Well Pearl's version said whales and not great sea monsters right? And your version still says winged creatures before land animals. So you agree that your story tells about whales and birds being first before reptiles and other land creatures correct? Which is not true as far as fossil records and carbon dating goes. Bible as well says Earth was created first and then God made stars. Which is not true again as we know for sure that there are billions of stars older then Earth.
There are some differences in the terms used that arise "in translation", and it's probably a stretch to expect technical terms to be correctly applied by shepherds and plowboys across the hundreds of years between Moses and the attempt under Solomon's orders to gather the remnants of old writings and merge them together with the faithful folklore. . .. into a cohesive and compelling "faithful" narrative.
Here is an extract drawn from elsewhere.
-- ==== Sys2Proof/Machine/Core.lean ====
section
/-! DEFINITION. The machine as the host runs it. -/

def Sys2Proof.core : Host.Core := { State := Sys2Proof.Machine.State, Fault := Sys2Proof.Machine.Fault, Refusal := Sys2Proof.Machine.Refusal, step := Sys2Proof.Machine.step, reset := Sys2Proof.Machine.State.reset }
end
I won't choke on the fact that Bible puts some things in the fifth day, and others in the sixth day, and that it doesn't fit the fossil record exactly. . . .
Today, after only 240 years roughly speaking we Americans can't get it straight that our Constitution was a compact between sovereign states with a Federal government that was limited to specific defined powers. . . .
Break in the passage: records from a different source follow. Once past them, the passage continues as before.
-- ==== Sys2Proof/Certificates/Slice0/Obligations.lean ====
section
/-! DEFINITION. The statements of this model, for the provers. -/

open Sys2Proof Sys2Proof.Machine

/-! The queue. -/

/-- A step performs the command at the front of the queue on the state with the queue's rest. -/
def Obligations.StepRunsFrontCommand : Prop :=
  ∀ (c : Instr) (q : List Instr) (s : State), step { s with pending := c :: q } = exec c { s with pending := q }

/-- With no command waiting a step leaves the state alone. This is the model's choice (log 12). -/
def Obligations.EmptyQueueIdles : Prop := ∀ s : State, s.pending = [] → step s = .next s

/-! Reset and the stores. -/

/-- After power-on no tick has come, RUN is 0, a beat has 8,192 cycles, CARRY_LIMIT is 2 (R34, R35, R49), SAT and the tally checks are
on, every row is EMPTY and no task, command or frame is held. -/
def Obligations.ResetLeavesSpecValues : Prop :=
  State.reset.beatNo = 0 ∧ State.reset.flag .beatCtrl F.beatCtrlRun = false ∧ State.reset.fld .beatLen F.beatLenCycles = 8192
    ∧ State.reset.fld .beatLen F.beatLenLog2 = 13 ∧ State.reset.fld .beatCtrl F.beatCtrlCarryLimit = 2
    ∧ (∀ r : RowRef, (State.reset.row r).tag = .empty ∧ (State.reset.row r).taker = none)
    ∧ State.reset.tasks = [] ∧ State.reset.pending = [] ∧ State.reset.outbox = [] ∧ State.reset.fw = []
    ∧ (∀ (c : Ctr) (u b : Nat), State.reset.ctr c u b = 0)

/-- The stores and register files are in canonical form after power-on. -/
def Obligations.StoresCanonicalAtReset : Prop := State.reset.storesWf = true

/-- Every step keeps the stores and register files in canonical form, whatever command it performs. -/
def Obligations.StepKeepsStoresCanonical : Prop :=
  ∀ s t : State, s.storesWf = true → step s = .next t → t.storesWf = true

/-! Registers (R5, R6, R29, R31, R51, R53). -/

/-- REGISTER_WRITE takes each field by its access type (Table 0-3): RW and RW-I take the written bits, each 1 clears a W1C bit and sets
a W1S bit, all other fields stand; no other register and no store changes. A unit of a partition in reset takes nothing: the answer is
TARGET_RESETTING (R22); nor does a record that a winnower command in force names (R292). -/
def Obligations.RegisterWriteByAccessType : Prop :=
  ∀ (a addr : Nat) (v : Word) (s : State) (r : Reg), controlAgent a = true → s.reach a addr = some r → ownRow r = false →
    s.mbxRegValue a r v = some v →
    (s.inReset addr = true → exec (.registerWrite a addr v) s = .next (s.emit (.access a 2 0 0)))
    ∧ (∀ g n i, r = .winState g n i → s.inReset addr = false → s.winHolds n = true →
      exec (.registerWrite a addr v) s = .next (s.emit (.access a 0 0 0)))
    ∧ (s.inReset addr = false → (∀ g n i, r = .winState g n i → s.winHolds n = false) → ∃ t, exec (.registerWrite a addr v) s = .next t
      ∧ (∀ f ∈ r.fields, bits (t.rd r) f.lo f.len = match f.acc with
            | .rw => bits v f.lo f.len
            | .rwi => bits v f.lo f.len
            | .w1c => bits (s.rd r &&& ~~~v) f.lo f.len
            | .w1s => bits (s.rd r ||| v) f.lo f.len
            | _ => bits (s.rd r) f.lo f.len)
      ∧ (∀ x : Reg, x.addr ≠ r.addr → t.rd x = s.rd x) ∧ t.shadow = s.shadow ∧ s.sameStores t)

/-- Reserved bits: a write of them is performed as though they were 0, and no write of a register sets them. -/
def Obligations.ReservedBitsAreIgnored : Prop :=
  ∀ (a addr : Nat) (v : Word) (s : State) (r : Reg), s.reach a addr = some r →
    exec (.registerWrite a addr v) s = exec (.registerWrite a addr (v &&& r.listed)) s
      ∧ exec (.shadowWrite a addr v) s = exec (.shadowWrite a addr (v &&& r.listed)) s
      ∧ (∀ t, exec (.registerWrite a addr v) s = .next t → s.rd r &&& ~~~r.listed = 0 → t.rd r &&& ~~~r.listed = 0)
      ∧ (∀ t, exec (.shadowWrite a addr v) s = .next t → s.rdS r &&& ~~~r.listed = 0 → t.rdS r &&& ~~~r.listed = 0)
      ∧ r.reset &&& ~~~r.listed = 0

/-- An access that R29 or R31 does not permit is not performed: the control core gets a bus error, a fault event names the address and
the agent, and no register changes but those of the event's mailbox. -/
def Obligations.FaultingAccessIsNotPerformed : Prop :=
  ∀ (a addr : Nat) (v : Word) (s : State), controlAgent a = true → s.reach a addr = none →
    ∃ t, exec (.registerWrite a addr v) s = .next t ∧ exec (.shadowWrite a addr v) s = .next t
      ∧ t = (s.fault a 0x01 0 0 addr).emit (.access a 1 0 0) ∧ t.shadow = s.shadow ∧ t.rows = s.rows ∧ t.lpddr = s.lpddr

/-- SHADOW_WRITE holds the written RW-S fields in the shadow, leaves their values in force, and disarms an armed block: STATE becomes
DISARMED, and the block is not among those that the tick applies. -/
def Obligations.ShadowWriteDisarms : Prop :=
  ∀ (a addr : Nat) (v : Word) (s : State) (r : Reg) (b : Blk), controlAgent a = true → s.reach a addr = some r → r.hasShadow = true →
    r.block = some b → r ≠ .beatNumberSet → s.inReset addr = false → ∃ t, exec (.shadowWrite a addr v) s = .next t
      ∧ (∀ f ∈ r.fields, f.acc = .rws → bits (t.rdS r) f.lo f.len = bits v f.lo f.len
          ∧ bits (t.rd r) f.lo f.len = bits (s.rd r) f.lo f.len)
      ∧ (∀ x : Reg, x.addr ≠ r.addr → t.rdS x = s.rdS x)
      ∧ (∀ x : Reg, x.addr ≠ r.addr → x.addr ≠ (Reg.arm b).addr → x.addr ≠ (Reg.apply b).addr → t.rd x = s.rd x)
      ∧ t.armed b = false ∧ b ∉ t.armedNow
      ∧ (s.armed b = true → t.fld (.apply b) F.applyState = 4)
      ∧ t.rows = s.rows ∧ t.lpddr = s.lpddr ∧ t.tasks = s.tasks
And, considering the probably murky primeval skies, which had more pollution generally than even Shanghai today, I can see where some anthropocentric shepherds might think the stars came later. They thought, afterall, that stars were little lanterns, not suns. . . .
And it leads to simple question. Why we would take myths written by uneducated shepherds thousands of years ago seriously?
The "6 days to create earth thing doesn't dispute science because days could mean something else." Sounds great and all, but if you weren't trying to incorporate the bible into science than you wouldn't try to find a bunch of loopholes. The 'word of God' shouldn't be trying to trick you.
Colton, If I came and told you that a virgin had given birth would you believe me just because I told you so?
I'm surprised that a physics professor would think that the laws that govern the universe can be put on hold for a short period of time with divine intervention.
Do we have any recordings that gravity has stopped working, or someone has risen from the dead?
I'm not a huge fan of what Hantlers believes, but hey he is all in. People who grew up religious then later in life just found so much evidence to contradict their beliefs so they try to cram it all into one thing. You could not have two more incompatible things, and I must admit people have done a great job making up stories that seem to make it all work. But come on... The book has been changed throughout history, or the 'meanings' of the words are different? That is just going to great lengths to avoid saying what I think a lot of people know deep down, but they are terrified to admit.
If you wanna believe that stuff it's fine, but don't try to find science in the Bible.